(Collected data)
== Segment start ==

/-- A significand below 2^24 times 2^e, e at most −200, is below half of FP32's least value: only an upward mode leaves 0. -/
theorem conv_underflow (r : Rnd) (n : Bool) {num : Nat} {e : Int} (h0 : num ≠ 0) (hn : num < 2 ^ 24) (he : e ≤ -200) :
    conv fmt32 r false (.fin n num 1 e) =
      (fmt32.signed n (if r = .rup ∧ n = false ∨ r = .rdn ∧ n = true then 1 else 0), 8 ||| 16) := by
  have hk24 : num.log2 < 24 := (Nat.log2_lt h0).2 hn
  have hunit : fmt32.unit num 1 e = -149 := by
    rw [Fmt.unit, ilog2_one num h0]; simp only [fmt32]; omega
  obtain ⟨d, hd⟩ : ∃ d, d = 2 ^ (-(e + 149)).toNat := ⟨_, rfl⟩
  have hbig : 2 ^ 25 ≤ d := hd ▸ Nat.pow_le_pow_right (by decide) (by omega)
  have hfrac : fracOf num 1 (e - fmt32.unit num 1 e) = (num, d) := by
    rw [hunit, fracOf, if_neg (by omega), hd, Nat.one_mul]; rfl
  have hmod : num % d = num := Nat.mod_eq_of_lt (by omega)
  have hm : roundNat r n num d = if r = .rup ∧ n = false ∨ r = .rdn ∧ n = true then 1 else 0 := by
    unfold roundNat
    simp only [hmod, Nat.div_eq_of_lt (show num < d by omega), if_neg h0]
    cases r with
    | rne => simp [show 2 * num < d by omega]
    | rtz => simp
    | rup => cases n <;> simp
    | rdn => cases n <;> simp
  have htiny : fmt32.tiny num 1 e = true := by
    rw [Fmt.tiny, ilog2_one num h0, Bool.and_eq_true, decide_eq_true_eq, bne_iff_ne]
    refine ⟨h0, ?_⟩
    simp only [fmt32]; omega
  simp only [conv_fin _ _ _ _ h0, hfrac, hm, hmod, htiny]
  rw [code_subnormal fmt32 _ (by split <;> decide), if_neg (by split <;> decide), (bne_iff_ne).2 h0]
  rfl

/-- FSCL's result for the power `b`. -/
def scaled (r : Rnd) (a b : Word) : Nat × Fl :=
  arith fmt32 r [f32 a] ((f32 a).scale (max (-600) (min 600 b.toInt)))

theorem scaled_eq (r : Rnd) (a b : Word) : if (f32 a).isNan then scaled r a b = (0x7FC00000, 0)
    else -600 ≤ b.toInt → b.toInt ≤ 600 → ∃ x, scaled r a b = conv fmt32 r false x ∧
      if (f32 a).isInf then x = f32 a
      else ∃ num e, x = .fin (f32 a).neg num 1 e ∧
        finVal (f32 a).neg num 1 e = Exact.val (f32 a) * (2 : ℚ) ^ b.toInt := by
  unfold scaled
  cases hx : f32 a with
  | nan => rfl
  | inf n => exact fun _ _ => ⟨_, arith_one _ _ rfl rfl, rfl⟩
  | fin n num den e =>
    obtain ⟨-, rfl, -⟩ := f32_fin hx
    intro h1 h2
    rw [min_eq_right h2, max_eq_right h1]
    refine ⟨_, arith_one _ _ rfl rfl, num, e + b.toInt, rfl, ?_⟩
    simp only [Exact.neg, Exact.val, finVal]
    rw [zpow_add₀ two_ne_zero, ← mul_assoc]; rfl

theorem scaled_special (r : Rnd) (a b : Word) (h : (f32 a).isInf ∨ (f32 a).isZero) :
    BitVec.ofNat 32 (scaled r a b).1 = a ∧ (scaled r a b).2 = 0 := by
  have hs := ofNat_signed a
  unfold scaled
  cases hx : f32 a with
  | nan => simp [hx, Exact.isInf, Exact.isZero] at h
  | inf n =>
    obtain ⟨rfl, hm⟩ := f32_inf hx
    rw [hm] at hs
    rw [arith_one _ _ rfl rfl]
    exact ⟨hs, rfl⟩
  | fin n num den e =>
    obtain ⟨rfl, -, -, -, -, hz, -⟩ := f32_fin hx
    have h0 : num = 0 := by simpa [hx, Exact.isInf, Exact.isZero] using h
    rw [hz.1 h0] at hs
    rw [arith_one _ _ rfl rfl]
    subst h0
    exact ⟨hs, rfl⟩

theorem scaled_far (r : Rnd) (a b : Word) (hf : isFinite (f32 a)) (hz : (f32 a).isZero = false) :
    (600 < b.toInt → scaled r a b = (fmt32.signed (f32 a).neg (fmt32.overCode r false (f32 a).neg), 4 ||| 16)) ∧
    (b.toInt < -600 → scaled r a b = (fmt32.signed (f32 a).neg
      (if r = .rup ∧ (f32 a).neg = false ∨ r = .rdn ∧ (f32 a).neg = true then 1 else 0), 8 ||| 16)) := by
  unfold scaled
  cases hx : f32 a with
  | nan => simp [hx, isFinite] at hf
  | inf n => simp [hx, isFinite] at hf
  | fin n num den e =>
    obtain ⟨-, rfl, hlt, he1, he2, -⟩ := f32_fin hx
    have h0 : num ≠ 0 := by simpa [hx, Exact.isZero] using hz
    rw [arith_one _ _ rfl rfl]
    constructor
    · intro hb
      exact conv_overflow r n h0 hlt (by omega)
    · intro hb
      exact conv_underflow r n h0 hlt (by omega)

/-- Settles O6, each instruction by the lemma of its rule. -/
theorem scaleMinimumRoundAndClassFollowTheirRules : Obligations.ScaleMinimumRoundAndClassFollowTheirRules := by
  intro h o s a b writes
  have hw : writes = fun i => MeetsWords s h o.d (exec i s) := rfl
  obtain ⟨t, ht, w⟩ := fpu2_writes s h o fun a b => w32 (scaled o.rnd a b)
  rw [hw]
  refine ⟨⟨t, ht, fun l => scaled o.rnd (a l) (b l), w, fun l => scaled_eq _ _ _⟩,
    ⟨t, ht, fun l => scaled o.rnd (a l) (b l), w, fun l => ⟨scaled_special _ _ _, fun hf hz => (scaled_far _ _ _ hf hz).1,
      fun hf hz => (scaled_far _ _ _ hf hz).2⟩⟩, ?_⟩
  show MeetsWords s h o.d (execFmin h o s) _ ∧ MeetsWords s h o.d (execFmax h o s) _ ∧
    MeetsWords s h o.d (execFrnd h o s) _ ∧ MeetsWords s h o.d (execFclass h o s) _
  exact ⟨alu2_meets fun l => fmin_picks _ _, alu2_meets fun l => fmax_picks _ _,
    alu1_meets fun l => frnd_integral _ _, alu1_meets fun l => fclass_bit _⟩

end Sys2Proof.ScalarVector
end

section
namespace Sys2Proof.ScalarVector
open Sys2Proof Sys2Proof.Machine Sys2Proof.Safety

== Segment end ==

What lines in the data above carry "finVal"? Return them all.

### [RESULT BELOW]
        finVal (f32 a).neg num 1 e = Exact.val (f32 a) * (2 : ℚ) ^ b.toInt := by
    simp only [Exact.neg, Exact.val, finVal]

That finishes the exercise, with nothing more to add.